Looks like a quince to me.

Very astringent. Basically inedible raw but used in jellies with a ton of sugar. I would call it more candied that jelly myself, at least any I have ever had. In truth, in US I have seen it grown far more as an edible than a culinary item, but have always understood it is more popular some other parts of the world. Russian ladies I worked with were especially fond of them.

I believe there are some other culinary uses, but would think most involve pickling or sugar type curing to break the astringency. I would regularly add a few too my cider pressings though when I had too many apples that were too sweet. A small amount added to overly sweet cider registered, at least to me, as tart and mellowed the cider nicely.

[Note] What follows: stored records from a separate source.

/-! ## A lane goes on -/

/-- Count one completed instruction of a lane (event 0x03, spec/14 R313). -/
def perfInstr (x : Ctx) (ln : Lane) : Ctx :=
  if x.stopped then x
  else
    { x with perfCnt := Vector.ofFn fun i : Fin 4 =>
        let sel := (x.perfSel[i]).toNat
        if bits sel 0 8 = 3 && bits sel (8 + ln.num) 1 = 1 then x.perfCnt[i] + 1 else x.perfCnt[i] }

/-- The lane's next instruction completes and the lane goes to `pc` (spec/14 R303). -/
def goto (s : State) (c : Nat) (ln : Lane) (pc : Word) : State :=
  s.modCtx c fun x =>
    let y := x.lane ln
    perfInstr (x.setLane ln { y with
      pc := pc, head := y.head + 1, wait := none, tokWait := none, remain := none, passBp := false, passBk := false
      hitStop := false }) ln

/-- The lane's next instruction, of `len` bytes, completes. -/
def advance (s : State) (c : Nat) (ln : Lane) (len : Nat) : State :=
  goto s c ln (((s.ctx c).lane ln).pc + wd len)

/-- A lane waits for another one, or for an agent outside it: not for its own fetch, a pending operand or a move of an entry,
which end by themselves and have KIND 15 here (spec/14 R310). -/
def LaneSt.waitsPartner (y : LaneSt) : Bool := y.tokWait.isSome || y.wait.any fun w => w.kind != 15

/-- After the stepped lane of a stopped context has moved: count the instruction that has completed, or show that it waits for a
partner (spec/14 R310). -/
def noteStep (before : State) (c : Nat) (ln : Lane) (s : State) : State :=
  let x := s.ctx c
  if ln.num != bits x.dbgCtl.toNat 20 2 then s
  else if !(before.ctx c).stopped || !x.stopped || x.stepLeft = 0 then s
  else
    let y := x.lane ln
    let moved := y.head != ((before.ctx c).lane ln).head
    s.setCtx c { x with
      stepLeft := if moved && ln != .c then x.stepLeft - 1 else x.stepLeft
      dbgStat := putField x.dbgStat 7 1 (if y.waitsPartner then 1 else 0) }

/-- The lane's wait, if any, has ended: log it with the setter that ended it (spec/14 R311). -/
def endWait (s : State) (c : Nat) (ln : Lane) (setter value : Word) : State :=
  let y := (s.ctx c).lane ln
  let s := logWait s (dieOf c) (posNext s c ln) setter y.tokWait value true
  let s := logWait s (dieOf c) (posNext s c ln) setter y.wait value true
  s.modCtx c fun x => x.setLane ln { x.lane ln with wait := none, tokWait := none }

/-- The team of a context is held by a fault (spec/20 R361). -/
def teamHeld (s : State) (c : Nat) : Bool :=
  !isSup c && match (s.cluster (clusterOf c)).team with
    | some t => t.held.isSome
    | none => false

/-- Set the resume points of a context that its handler or the supervisor has not written. -/
def refreshResumes (x : Ctx) : Ctx :=
  { x with frResume := Vector.ofFn fun i : Fin 4 =>
      if x.resumeWritten[i] then x.frResume[i] else (setResumes x).frResume[i] }

/-- What a context of a held team had dispatched has completed: its resume points are those of the cut (spec/20 R353,
R361). -/
def recut (s : State) (c : Nat) : State :=
  if teamHeld s c then s.modCtx c fun x => if inHandler x then x else refreshResumes x else s

/-! ## Barriers -/

/-- The team on a cluster, changed. -/
def modTeam (s : State) (cl : Nat) (f : Team → Team) : State :=
  s.modCluster cl fun x => { x with team := x.team.map f }

/-- The home die of team t of a launch (spec/03 R47). -/
def homeOf (l : Launch) (t : Nat) : Nat := (t + l.die) % 4

/-- Home dies of a launch: those with at least one team (spec/03 R47). -/
def homeDies (l : Launch) : List Nat :=
  [0, 1, 2, 3].filter fun h => decide ((h + 4 - l.die % 4) % 4 < l.teams)

/-- Unplaced teams of a launch that are homed on a die wait in some queue, or for its LAUNCH to append them (spec/09 R211). -/
def unplacedHome (s : State) (n h : Nat) : Bool :=
  (s.ctxs.any fun e => e.2.launching.any fun k => k.2.1 == n && k.2.2.contains h) ||
  s.dies.toList.any fun d => d.q.toList.any fun q => q.ents.any fun e =>
    e.launch == n && decide (0 < e.n) && homeOf (s.launch n) e.first == h

/-- Placed and pre-empted teams of a launch, and those lost with a die that has not returned, as (t, home). -/
def liveTeams (s : State) (n : Nat) : List (Nat × Nat) :=
  (s.clusters.filterMap fun (_, x) => match x.team with
    | some t => if t.launch = n then some (t.t, t.home) else none
    | none => none) ++
  (s.dies.toList.map fun d => d.resumed.filterMap fun v =>
    if v.team.launch = n then some (v.team.t, v.team.home) else none).flatten ++
  (s.dies.toList.map fun d => d.lost.filterMap fun e =>
    if e.1 = n then some (e.2, homeOf (s.launch n) e.2) else none).flatten

/-- Every team of the launch with this home die has arrived at a barrier or ended (spec/03 R60). -/
def homeArrived (s : State) (n h : Nat) (b : Bar) : Bool :=
  !unplacedHome s n h && (liveTeams s n).all fun (t, h') => h' ≠ h || b.arrived.contains t

/-- Release the K lanes of a context that wait at a barrier. -/
def freeBar (setter : Word) (x : Ctx) : Ctx :=
  { x with bar := x.bar.map fun b => if b.released then b else { b with released := true, setter := setter } }

/-- The contexts of a team whose barrier has released and whose arrival the recording has still to note, in the order of
their arrivals. -/
def barsToNote (s : State) (cl : Nat) : List (Nat × BarSt) :=
  let l := (teamCtxs s cl).filterMap fun c => (s.ctx c).bar.map fun b => (c, b)
  (List.range 256).filterMap fun k => l.find? fun e => e.2.released && !e.2.noted && e.2.ord == k

/-- The recording takes note of one arrival once its barrier has released, when its partner, the last arriver, is known (spec/14
R321; DEDUCED, log 30); a replay has made the event at the arrival. -/
def noteBar (s : State) (e : Nat × BarSt) : State :=
  let (c, b) := e
  let s := s.modCtx c fun x => { x with bar := some { b with noted := true } }
  if b.want.isNone then syncEvent s c 0 (posOf s c .k) b.setter 3 (wd b.ord) else s

/-- In a replay, the first arrival of a team at a barrier that is about to release whose record names another last arriver than
`setter`: its context, SEQ and VALUE (spec/22 R397, R398). `open_` says that the barrier has released while the team was saved, and
that its bars name the last arriver. -/
def wrongLast (s : State) (cl : Nat) (open_ : Bool) (setter : Word) : Option (Nat × Nat × Word) :=
  match recOf s cl with
  | some r =>
    if r.diverged then none
    else
      let l := (teamCtxs s cl).filterMap fun c => match (s.ctx c).bar with
        | some b =>
          if b.released != open_ || b.noted then none
          else b.want.bind fun w =>
            if posKey w.1 = posKey (if open_ then b.setter else setter) then none else some (b.ord, c, w.2.1, w.2.2)
        | none => none
      (List.range 256).findSome? fun k => (l.find? fun e => e.1 == k).map (·.2)
  | none => none

/-- A K lane whose barrier `b` has released goes past its BAR (spec/09 R205). -/
def barDone (s : State) (c : Nat) (b : BarSt) : State :=
  let s := endWait s c .k b.setter 0
  advance (s.modCtx c fun x => { x with bar := none }) c .k 4

/-- A K lane that waits at a barrier which has released goes past its BAR, of a held team too; one in handler state does so after its
return (spec/20 R352, R361). -/
def passBar (s : State) (c : Nat) : State :=
  match (s.ctx c).bar with
  | some b => if b.released && !inHandler (s.ctx c) then recut (noteStep s c .k (barDone s c b)) c else s
  | none => s

/-- The recording of a team takes note of the arrivals of a barrier that has released. -/
def noteBars (s : State) (cl : Nat) : State :=
  if (recOf s cl).isSome then (barsToNote s cl).foldl noteBar s else s

/-- A barrier releases the K lanes of the team on a cluster, which all go past it at once: no stop finds one of them before its BAR
and another past it (spec/14 R306). -/
def openBars (s : State) (cl : Nat) (setter : Word) : State :=
  let s := noteBars ((teamCtxs s cl).foldl (fun s c => s.modCtx c (freeBar setter)) s) cl
  (teamCtxs s cl).foldl passBar s

/-- A barrier whose last arriver is not the one that a parcel's record names is not released: the parcel's arrival, the divergent
event, is taken back, and those of the others stand (spec/22 R397, R399). `lost` is what the team forgets with it. -/
def refuseBar (s : State) (cl : Nat) (open_ : Bool) (e : Nat × Nat × Word) (lost : Team → Team) : State :=
  let (c, n, v) := e
  let here := (teamCtxs s cl).filterMap fun d => (s.ctx d).bar.bind fun b =>
    if d = c || b.released != open_ || b.noted then none else some (d, b)
  let others := (List.range 256).filterMap fun k => (here.find? fun e => e.2.ord == k).map fun e => (parcelOf e.1, e.2.level)
  let s := here.foldl (fun s e => s.modCtx e.1 fun x => { x with bar := some { e.2 with released := false } }) s
  let s := modTeam (s.modCtx c fun x => { x with bar := none }) cl fun t => lost { t with arrivals := others }
  divergeAt s c 0 (posOf s c .k) 0x43 3 n v

/-- A team has come back whose barrier released while it was saved: its K lanes go past it (spec/03 R65). -/
def openSaved (s : State) (cl : Nat) : State :=
  match wrongLast s cl true 0 with
  | some e => refuseBar s cl true e fun t => { t with barOrd := t.barOrd - 1 }
  | none => (teamCtxs s cl).foldl passBar (noteBars s cl)

/-- The need that a die's requests named for a cluster is over (spec/03 R62, spec/20 R371). -/
def dropNeed (s : State) (cl : Nat) : State :=
  let other := fun o : Option (Nat × Nat) => o.bind fun e => if e.1 = cl then none else some e
  s.modDie (dieOfCluster cl) fun x => { x with request := other x.request, noPre := other x.noPre }

/-- Release a pre-empted team that waits at barrier `ord` of a launch: it may resume (spec/03 R65). -/
def freeSaved (n ord : Nat) (hs : List Nat) (setter : Word) (v : Saved) : Saved :=
  if v.team.launch == n && hs.contains v.team.home && (v.team.waiting.map (·.2)) == some ord then
    { v with
      team := { v.team with waiting := none }
      ctxs := v.ctxs.map fun (p, x) => (p, freeBar setter x)
      until_ := none }
  else v
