/-- Place a team where it fits its cluster's share, else raise placement failed (spec/04 R77, spec/20 R370). -/
def placeOrFail (s : State) (cl n t : Nat) : State :=
  let d := dieOfCluster cl
  let h := (s.launch n).header
  if shareOf (s.die d) < h.team * h.region then placementFailed s d n t else placeTeam s cl n t

/-! ## Resuming a team -/

/-- The first pre-empted team of a die that may resume (spec/03 R65), and the others (DEDUCED, log 50). -/
def nextResumed (x : Die) : Option (Saved × List Saved) := pickFirst (fun v => v.until_.isNone) x.resumed

/-- A context number of one cluster carried to another. -/
def moveCtx (cl c : Nat) : Nat := 256 * cl + c % 256

/-- A saved context with its bedrock region at its new place (spec/04 R91); the engine faults that it holds are those of context
`c` now (spec/21 R375). -/
def rebase (c base limit : Nat) (x : Ctx) : Ctx :=
  let off := x.ovfPtr.toNat - x.ovfBase.toNat
  { x with
    ovfBase := wd base, ovfLimit := wd limit, ovfPtr := wd (base + off)
    heldFlts := x.heldFlts.map fun e => { e with c := c }
    dbgNext := x.dbgNext.map fun t =>
      { t with c := moveCtx (clusterOf c) t.c, recs := t.recs.map fun r => { r with c := moveCtx (clusterOf c) r.c } } }

/-- The saved cluster on another cluster: everything that names a context names the new one. -/
def moveCluster (cl : Nat) (old v : Cluster) : Cluster :=
  { v with
    tlb := old.tlb, bcache := old.bcache, wpBase := old.wpBase, wpCtl := old.wpCtl, wpOvf := old.wpOvf, hits := old.hits
    starts := v.starts.map fun k => { k with c := moveCtx cl k.c }
    run := v.run.map fun r => { r with c := moveCtx cl r.c }
    kpush := v.kpush.map fun k => (moveCtx cl k.1, k.2)
    cmds := v.cmds.map fun k => { k with c := moveCtx cl k.c }
    flts := v.flts.map fun e => { e with c := moveCtx cl e.c } }

/-- Restore a pre-empted team on a free cluster of its die (spec/03 R65, spec/04 R91); what its kiln had loaded is loaded again
(spec/13 R302), and its K lanes go past a barrier that has released meanwhile. -/
def resumeTeam (s : State) (cl : Nat) (v : Saved) : State :=
  let d := dieOfCluster cl
  let h := (s.launch v.team.launch).header
  let loads := v.team.loads.map fun e => (e.1, e.2.1, e.2.2.1, moveCtx cl e.2.2.2)
  let tm := { v.team with saving := none, seq := (s.die d).placeSeq, lastAct := s.cycle, loads := loads }
  let s := s.modCluster cl fun old => { moveCluster cl old v.cluster with team := some tm }
  let s := v.cores.foldl (fun s (k, x) =>
    s.setCore (64 * cl + k) { x with tlb := (s.core (64 * cl + k)).tlb, wasReady := [] }) s
  let s := v.ctxs.foldl (fun s (p, x) =>
    let (base, limit) := regionOf s cl h p
    s.setCtx (ctxOfParcel cl p) (rebase (ctxOfParcel cl p) base limit x)) s
  openSaved (notePlaced (reloadKiln cl loads s) d) cl

/-! ## The dispatcher -/

/-- The queue with the least PASS among those that hold a team, ties to the lower number (spec/03 R54). -/
def leastQueue (x : Die) : Option Nat :=
  ((List.range 16).filter fun k => !(x.lq k).ents.isEmpty).foldl (fun b k => match b with
    | none => some k
    | some j => if passLt (x.lq k).pass (x.lq j).pass then some k else b) none

/-- Take the next team of a queue: its launch, its number, the queue without it (spec/03 R52). -/
def takeFirst (q : LQueue) : Option (Nat × Nat × LQueue) :=
  match q.ents with
  | [] => none
  | e :: r =>
    let rest := if e.n ≤ 1 then r else { e with first := e.first + 4, n := e.n - 1 } :: r
    some (e.launch, e.first, { q with ents := rest })

/-- Take the last unplaced team of a queue (spec/03 R56). -/
def takeLast (q : LQueue) : Option (Nat × Nat × LQueue) :=
  match q.ents.getLast? with
  | none => none
  | some e =>
    let rest := if e.n ≤ 1 then q.ents.dropLast else q.ents.dropLast ++ [{ e with n := e.n - 1 }]
    some (e.launch, e.first + 4 * (e.n - 1), { q with ents := rest })

/-- STRIDE of a queue under its tickets at this placement (spec/03 R53, R54). -/
def strideOf (q : LQueue) : Nat := 2 ^ 20 / (bits q.cfg.toNat 0 11)

/-- The die may place a team now: at most one in a cycle (spec/03 R54). -/
def mayPlace (s : State) (d : Nat) : Bool := placing s d && (s.die d).placedAt != some s.cycle

/-- TEAM_PLACE: a resumed team, else the next team of the queue with the least PASS, goes to the lowest free cluster
(spec/03 R54, R65). A team that fits no share is not placed (spec/20 R370), and its queue's PASS stays (DESIGN CHOICE, log 60). -/
def execTeamPlace (d : Nat) (s : State) : Out3 :=
  if !mayPlace s d then .next s
  else match freeCluster s d with
    | none => .next s
    | some cl => match nextResumed (s.die d) with
      | some (v, rest) => .next (resumeTeam (s.modDie d fun x => { x with resumed := rest }) cl v)
      | none => match leastQueue (s.die d) with
        | none => .next s
        | some q => match takeFirst ((s.die d).lq q) with
          | none => .next s
          | some (n, t, rest) =>
            let fits := decide ((s.launch n).header.team * (s.launch n).header.region ≤ shareOf (s.die d))
            let rest := if fits then { rest with pass := rest.pass + wd (strideOf rest) } else rest
            .next (placeOrFail (noteTook (s.modDie d fun x => x.modQ q fun _ => rest) d d q) cl n t)

/-- Die `d` may steal: a free cluster, no resumed team waiting, all its queues empty (spec/03 R56). -/
def maySteal (s : State) (d : Nat) : Bool :=
  mayPlace s d && (freeCluster s d).isSome && (nextResumed (s.die d)).isNone && (leastQueue (s.die d)).isNone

ETA: Sorry, all pictures I am finding of quince look more like deformed pears, less list apple, but the varieties I had and that I grew up with looked like what you or picturing. A very dense apple look with speckles. But the pictures draw into question that ID, so may want to go to gardening for and ID.

  • 1
    Doesn't look like any quince I've ever seen. Wrong shape for one thing, they look a bit like a pear with a short neck, and have bumpy parts on the bottom. The skin is wrong too, they don't come in speckles
    – GdD
    Commented Jul 30, 2017 at 20:06
  • 1
    @GdD Yeah, ever pic I can find is of the kinda misshapen pear. This is definitely what I knew of as a quince from my grandfather and I had them on my farm, always called them quinces, and always assumed just a different variety that reminded me in shape of an Asian Pear, but not in taste or texture. Grampa may well have miss-identified though and I propagated that ID.
    – dlb
    Commented Jul 30, 2017 at 20:25
  • @GdD correct. Regular quinces are Cydonia, these are Chaenomeles, see my answer below. But I had to do a bit of research as I'm more familiar with the related C. japonica. The speckles and the growth pattern of the plant behind (in the last picture) are a good clue for an id as C. speciosa.
    – Stephie
    Commented Jul 31, 2017 at 7:18

The seed shape is very characteristic of quince though as said before this is chaenomeles speciosa which is used more for decoration, pretty flowers. Decent fruit though looks like you may have picked early, I think the seeds will get darker as it ripens, the fruit turns yellowish. Usually Fall. The fruit ought to twist off easily.
But...they can be stored for a long time and will ripen slowly off the plant (with less flavor). When you cook them (boil with water and sugar) they will turn pink. My favorite is quince-cranberry chutney for Thanksgiving.